** Opening LISTED RECORDS block **

-- ==== Sys2Proof/Laws/Frame.lean ====
section
/-! SUPPORT. The frame of every operation of the model: what it may change at all. -/

set_option linter.all false

namespace Sys2Proof.Machine

theorem noteWindow_fr {s : State} : ∀ a0 a1, Fr 0 s (noteWindow a0 a1 s) := by
  intro a0 a1
  unfold noteWindow
  try dsimp only
  repeat' (first
    | with_reducible exact Fr.refl _ _
    | intro _
    | with_reducible refine Fr.ite ?_ ?_
    | (with_reducible refine Fr.upd ?_ ?_; on_goal 2 => (fail_if_success (with_reducible exact Fr.refl _ _)); (constructor <;> first | exact fun h => absurd h (by decide) | exact fun _ => rfl))
    | split)

theorem noteEvent_fr {s : State} : ∀ a0 a1, Fr 0 s (noteEvent a0 a1 s) := by
  intro a0 a1
  unfold noteEvent
  try dsimp only
  repeat' (first
    | with_reducible exact Fr.refl _ _
    | intro _
    | with_reducible refine Fr.ite ?_ ?_
    | (with_reducible refine Fr.upd ?_ ?_; on_goal 2 => (fail_if_success (with_reducible exact Fr.refl _ _)); (constructor <;> first | exact fun h => absurd h (by decide) | exact fun _ => rfl))
    | ((with_reducible apply Fr.step); (on_goal 2 => with_reducible apply noteWindow_fr); (on_goal 1 => decide))
    | split)

theorem logOpl_fr {s : State} : ∀ a0 a1 a2 a3, Fr 0 s (logOpl a0 a1 a2 a3 s) := by
  intro a0 a1 a2 a3
  unfold logOpl
  try dsimp only
  repeat' (first
    | with_reducible exact Fr.refl _ _
    | intro _
    | with_reducible refine Fr.ite ?_ ?_
    | (with_reducible refine Fr.upd ?_ ?_; on_goal 2 => (fail_if_success (with_reducible exact Fr.refl _ _)); (constructor <;> first | exact fun h => absurd h (by decide) | exact fun _ => rfl))
    | ((with_reducible apply Fr.step); (on_goal 2 => with_reducible apply noteEvent_fr); (on_goal 1 => decide))
    | split)

theorem logInc_fr {s : State} : ∀ a0 a1 a2 a3, Fr 0 s (logInc a0 a1 a2 a3 s) := by
  intro a0 a1 a2 a3
  unfold logInc
  try dsimp only
  repeat' (first
    | with_reducible exact Fr.refl _ _
    | intro _
    | with_reducible refine Fr.ite ?_ ?_
    | (with_reducible refine Fr.upd ?_ ?_; on_goal 2 => (fail_if_success (with_reducible exact Fr.refl _ _)); (constructor <;> first | exact fun h => absurd h (by decide) | exact fun _ => rfl))
    | ((with_reducible apply Fr.step); (on_goal 2 => with_reducible apply noteEvent_fr); (on_goal 1 => decide))
    | ((with_reducible apply Fr.step); (on_goal 2 => with_reducible apply logOpl_fr); (on_goal 1 => decide))
    | split)

theorem raiseTo_fr {s : State} : ∀ a0 a1 a2 a3, Fr 0 s (raiseTo a0 a1 a2 a3 s) := by
  intro a0 a1 a2 a3
  unfold raiseTo
  try dsimp only
  repeat' (first
    | with_reducible exact Fr.refl _ _
    | intro _
    | with_reducible refine Fr.ite ?_ ?_
    | ((with_reducible apply Fr.step); (on_goal 2 => with_reducible apply noteEvent_fr); (on_goal 1 => decide))
    | ((with_reducible apply Fr.step); (on_goal 2 => with_reducible apply logOpl_fr); (on_goal 1 => decide))
    | ((with_reducible apply Fr.step); (on_goal 2 => with_reducible apply logInc_fr); (on_goal 1 => decide))
    | split)

theorem raise_fr {s : State} : ∀ a0 a1 a2, Fr 0 s (raise a0 a1 a2 s) := by
  intro a0 a1 a2
  unfold raise
  try dsimp only
  repeat' (first
    | with_reducible exact Fr.refl _ _
    | intro _
    | with_reducible refine Fr.ite ?_ ?_
    | ((with_reducible apply Fr.step); (on_goal 2 => with_reducible apply raiseTo_fr); (on_goal 1 => decide))
    | split)

theorem resettle_fr {s : State} : Fr 64 s (resettle s) := by
  unfold resettle
  try dsimp only
  repeat' (first
    | with_reducible exact Fr.refl _ _
    | intro _
    | with_reducible refine Fr.ite ?_ ?_
    | (with_reducible refine Fr.upd ?_ ?_; on_goal 2 => (fail_if_success (with_reducible exact Fr.refl _ _)); (constructor <;> first | exact fun h => absurd h (by decide) | exact fun _ => rfl))
    | split)

theorem hpMod_fr {s : State} : ∀ a0 a1, Fr 64 s (hpMod a0 a1 s) := by
  intro a0 a1
  unfold hpMod
  try dsimp only
  repeat' (first
    | with_reducible exact Fr.refl _ _
    | intro _
    | with_reducible refine Fr.ite ?_ ?_
    | (with_reducible refine Fr.upd ?_ ?_; on_goal 2 => (fail_if_success (with_reducible exact Fr.refl _ _)); (constructor <;> first | exact fun h => absurd h (by decide) | exact fun _ => rfl))
    | split)

theorem stepTimeout_fr {s : State} : ∀ a0, Fr 64 s (stepTimeout a0 s) := by
  intro a0
  unfold stepTimeout
  try dsimp only
  repeat' (first
    | with_reducible exact Fr.refl _ _
    | intro _
    | with_reducible refine Fr.ite ?_ ?_
    | (with_reducible refine Fr.upd ?_ ?_; on_goal 2 => (fail_if_success (with_reducible exact Fr.refl _ _)); (constructor <;> first | exact fun h => absurd h (by decide) | exact fun _ => rfl))
    | ((with_reducible apply Fr.step); (on_goal 2 => with_reducible apply raise_fr); (on_goal 1 => decide))
    | ((with_reducible apply Fr.step); (on_goal 2 => with_reducible apply resettle_fr); (on_goal 1 => decide))
    | ((with_reducible apply Fr.step); (on_goal 2 => with_reducible apply hpMod_fr); (on_goal 1 => decide))
    | split)

theorem incCleared_fr {s : State} : ∀ a0, Fr 262152 s (incCleared a0 s) := by
  intro a0
  unfold incCleared
  try dsimp only
  repeat' (first
    | with_reducible exact Fr.refl _ _
    | intro _
    | with_reducible refine Fr.ite ?_ ?_
    | (with_reducible refine Fr.upd ?_ ?_; on_goal 2 => (fail_if_success (with_reducible exact Fr.refl _ _)); (constructor <;> first | exact fun h => absurd h (by decide) | exact fun _ => rfl))
    | ((with_reducible apply Fr.step); (on_goal 2 => with_reducible apply raiseTo_fr); (on_goal 1 => decide))
    | split)

theorem eqMod_fr {s : State} : ∀ a0 a1, Fr 512 s (eqMod a0 a1 s) := by
  intro a0 a1
  unfold eqMod
  try dsimp only
  repeat' (first
    | with_reducible exact Fr.refl _ _
    | intro _
    | with_reducible refine Fr.ite ?_ ?_
    | (with_reducible refine Fr.upd ?_ ?_; on_goal 2 => (fail_if_success (with_reducible exact Fr.refl _ _)); (constructor <;> first | exact fun h => absurd h (by decide) | exact fun _ => rfl))
    | split)

theorem entryUpdate_fr {s : State} : ∀ a0 a1, Fr 0 s (entryUpdate a0 a1 s) := by
  intro a0 a1
  unfold entryUpdate
  try dsimp only
  repeat' (first
    | with_reducible exact Fr.refl _ _
    | intro _
    | with_reducible refine Fr.ite ?_ ?_
    | (with_reducible refine Fr.upd ?_ ?_; on_goal 2 => (fail_if_success (with_reducible exact Fr.refl _ _)); (constructor <;> first | exact fun h => absurd h (by decide) | exact fun _ => rfl))
    | split)

theorem execPrune_fr {s : State} : Fr 0 s (execPrune s) := by
  unfold execPrune
  try dsimp only
  repeat' (first
    | with_reducible exact Fr.refl _ _
    | intro _
    | with_reducible refine Fr.ite ?_ ?_
    | (with_reducible refine Fr.upd ?_ ?_; on_goal 2 => (fail_if_success (with_reducible exact Fr.refl _ _)); (constructor <;> first | exact fun h => absurd h (by decide) | exact fun _ => rfl))
    | split)

theorem bankShow_fr {s : State} : ∀ a0 a1 a2 a3 a4, Fr 524288 s (bankShow a0 a1 a2 a3 a4 s) := by
  intro a0 a1 a2 a3 a4
  unfold bankShow
  try dsimp only
  repeat' (first
    | with_reducible exact Fr.refl _ _
    | intro _
    | with_reducible refine Fr.ite ?_ ?_
    | (with_reducible refine Fr.upd ?_ ?_; on_goal 2 => (fail_if_success (with_reducible exact Fr.refl _ _)); (constructor <;> first | exact fun h => absurd h (by decide) | exact fun _ => rfl))
    | split)

theorem cmdState_fr {s : State} : ∀ a0 a1 a2 a3, Fr 524288 s (cmdState a0 a1 a2 a3 s) := by
  intro a0 a1 a2 a3
  unfold cmdState
  try dsimp only
  repeat' (first
    | with_reducible exact Fr.refl _ _
    | intro _
    | with_reducible refine Fr.ite ?_ ?_
    | (with_reducible refine Fr.upd ?_ ?_; on_goal 2 => (fail_if_success (with_reducible exact Fr.refl _ _)); (constructor <;> first | exact fun h => absurd h (by decide) | exact fun _ => rfl))
    | ((with_reducible apply Fr.step); (on_goal 2 => with_reducible apply entryUpdate_fr); (on_goal 1 => decide))
    | ((with_reducible apply Fr.step); (on_goal 2 => with_reducible apply execPrune_fr); (on_goal 1 => decide))
    | ((with_reducible apply Fr.step); (on_goal 2 => with_reducible apply bankShow_fr); (on_goal 1 => decide))
    | split)

theorem abandonCommands_fr {s : State} : ∀ a0, Fr 524288 s (abandonCommands a0 s) := by
  intro a0
  unfold abandonCommands
  try dsimp only
  repeat' (first
    | with_reducible exact Fr.refl _ _
    | intro _
    | with_reducible refine Fr.foldl _ ?_ ?_
    | with_reducible refine Fr.ite ?_ ?_
    | ((with_reducible apply Fr.step); (on_goal 2 => with_reducible apply cmdState_fr); (on_goal 1 => decide))
    | split)

theorem cutJob_fr {s : State} : Fr 262144 s (cutJob s) := by
  unfold cutJob
  try dsimp only
  repeat' (first
    | with_reducible exact Fr.refl _ _
    | intro _
    | with_reducible refine Fr.elim ?_ ?_
    | with_reducible refine Fr.ite ?_ ?_
    | (with_reducible refine Fr.upd ?_ ?_; on_goal 2 => (fail_if_success (with_reducible exact Fr.refl _ _)); (constructor <;> first | exact fun h => absurd h (by decide) | exact fun _ => rfl))
    | split)

theorem cutChk_fr {s : State} : Fr 262144 s (cutChk s) := by
  unfold cutChk
  try dsimp only
  repeat' (first
    | with_reducible exact Fr.refl _ _
    | intro _
    | with_reducible refine Fr.ite ?_ ?_
    | (with_reducible refine Fr.upd ?_ ?_; on_goal 2 => (fail_if_success (with_reducible exact Fr.refl _ _)); (constructor <;> first | exact fun h => absurd h (by decide) | exact fun _ => rfl))
    | split)

theorem cutInc_fr {s : State} : Fr 0 s (cutInc s) := by
  unfold cutInc
  try dsimp only
  repeat' (first
    | with_reducible exact Fr.refl _ _
    | intro _
    | with_reducible refine Fr.elim ?_ ?_
    | with_reducible refine Fr.ite ?_ ?_
    | (with_reducible refine Fr.upd ?_ ?_; on_goal 2 => (fail_if_success (with_reducible exact Fr.refl _ _)); (constructor <;> first | exact fun h => absurd h (by decide) | exact fun _ => rfl))
    | split)

theorem drawn_fr {s : State} : Fr 4194304 s (drawn s) := by
  unfold drawn
  try dsimp only
  repeat' (first
    | with_reducible exact Fr.refl _ _
    | intro _
    | with_reducible refine Fr.ite ?_ ?_
    | (with_reducible refine Fr.upd ?_ ?_; on_goal 2 => (fail_if_success (with_reducible exact Fr.refl _ _)); (constructor <;> first | exact fun h => absurd h (by decide) | exact fun _ => rfl))
    | split)

theorem nvUndefine_fr {s : State} : ∀ a0 a1, Fr 4587520 s (nvUndefine a0 a1 s) := by
  intro a0 a1
  unfold nvUndefine
  try dsimp only
  repeat' (first
    | with_reducible exact Fr.refl _ _
    | intro _
    | with_reducible refine Fr.ite ?_ ?_
    | (with_reducible refine Fr.upd ?_ ?_; on_goal 2 => (fail_if_success (with_reducible exact Fr.refl _ _)); (constructor <;> first | exact fun h => absurd h (by decide) | exact fun _ => rfl))
    | ((with_reducible apply Fr.step); (on_goal 2 => with_reducible apply drawn_fr); (on_goal 1 => decide))
    | split)

theorem cutOp_fr {s : State} : Fr 4587520 s (cutOp s) := by
  unfold cutOp
  try dsimp only
  repeat' (first
    | with_reducible exact Fr.refl _ _
    | intro _
    | with_reducible refine Fr.ite ?_ ?_
    | ((with_reducible apply Fr.step); (on_goal 2 => with_reducible apply nvUndefine_fr); (on_goal 1 => decide))
    | split)

theorem nvCut_fr {s : State} : Fr 4587520 s (nvCut s) := by
  unfold nvCut
  try dsimp only
  repeat' (first
    | with_reducible exact Fr.refl _ _
    | intro _
    | with_reducible refine Fr.ite ?_ ?_
    | (with_reducible refine Fr.upd ?_ ?_; on_goal 2 => (fail_if_success (with_reducible exact Fr.refl _ _)); (constructor <;> first | exact fun h => absurd h (by decide) | exact fun _ => rfl))
    | ((with_reducible apply Fr.step); (on_goal 2 => with_reducible apply cutJob_fr); (on_goal 1 => decide))
    | ((with_reducible apply Fr.step); (on_goal 2 => with_reducible apply cutChk_fr); (on_goal 1 => decide))
    | ((with_reducible apply Fr.step); (on_goal 2 => with_reducible apply cutInc_fr); (on_goal 1 => decide))
    | ((with_reducible apply Fr.step); (on_goal 2 => with_reducible apply cutOp_fr); (on_goal 1 => decide))
    | split)

theorem startFlush_fr {s : State} : ∀ a0, Fr 5111816 s (startFlush a0 s) := by
  intro a0
  unfold startFlush
  try dsimp only
  repeat' (first
    | with_reducible exact Fr.refl _ _
    | intro _
    | with_reducible refine Fr.ite ?_ ?_
    | (with_reducible refine Fr.upd ?_ ?_; on_goal 2 => (fail_if_success (with_reducible exact Fr.refl _ _)); (constructor <;> first | exact fun h => absurd h (by decide) | exact fun _ => rfl))
    | ((with_reducible apply Fr.step); (on_goal 2 => with_reducible apply noteEvent_fr); (on_goal 1 => decide))
    | ((with_reducible apply Fr.step); (on_goal 2 => with_reducible apply abandonCommands_fr); (on_goal 1 => decide))
    | ((with_reducible apply Fr.step); (on_goal 2 => with_reducible apply nvCut_fr); (on_goal 1 => decide))
    | split)

theorem noImageTimeout_fr {s : State} : Fr 8 s (noImageTimeout s) := by
  unfold noImageTimeout
  try dsimp only
  repeat' (first
    | with_reducible exact Fr.refl _ _
    | intro _
    | with_reducible refine Fr.ite ?_ ?_
    | (with_reducible refine Fr.upd ?_ ?_; on_goal 2 => (fail_if_success (with_reducible exact Fr.refl _ _)); (constructor <;> first | exact fun h => absurd h (by decide) | exact fun _ => rfl))
    | ((with_reducible apply Fr.step); (on_goal 2 => with_reducible apply raise_fr); (on_goal 1 => decide))
    | split)

theorem drawerMod_fr {s : State} : ∀ a0 a1, Fr 1048576 s (drawerMod a0 a1 s) := by
  intro a0 a1
  unfold drawerMod
  try dsimp only
  repeat' (first
    | with_reducible exact Fr.refl _ _
    | intro _
    | with_reducible refine Fr.ite ?_ ?_
    | (with_reducible refine Fr.upd ?_ ?_; on_goal 2 => (fail_if_success (with_reducible exact Fr.refl _ _)); (constructor <;> first | exact fun h => absurd h (by decide) | exact fun _ => rfl))
    | split)

theorem drawerGo_fr {s : State} : ∀ a0 a1, Fr 1048576 s (drawerGo a0 a1 s) := by
  intro a0 a1
  unfold drawerGo
  try dsimp only
  repeat' (first
    | with_reducible exact Fr.refl _ _
    | intro _
    | with_reducible refine Fr.ite ?_ ?_
    | (with_reducible refine Fr.upd ?_ ?_; on_goal 2 => (fail_if_success (with_reducible exact Fr.refl _ _)); (constructor <;> first | exact fun h => absurd h (by decide) | exact fun _ => rfl))
    | ((with_reducible apply Fr.step); (on_goal 2 => with_reducible apply drawerMod_fr); (on_goal 1 => decide))
    | split)

theorem drawerNext_fr {s : State} : ∀ a0, Fr 1048576 s (drawerNext a0 s) := by
  intro a0
  unfold drawerNext
  try dsimp only
  repeat' (first
    | with_reducible exact Fr.refl _ _
    | intro _
    | with_reducible refine Fr.ite ?_ ?_
    | ((with_reducible apply Fr.step); (on_goal 2 => with_reducible apply drawerGo_fr); (on_goal 1 => decide))
    | split)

** Closing LISTED RECORDS block **

§ WORK ORDER: For this exercise, return every line from the data that holds the string "startFlush".

§ RESPONSE TO THE TASK:
theorem startFlush_fr {s : State} : ∀ a0, Fr 5111816 s (startFlush a0 s) := by
  unfold startFlush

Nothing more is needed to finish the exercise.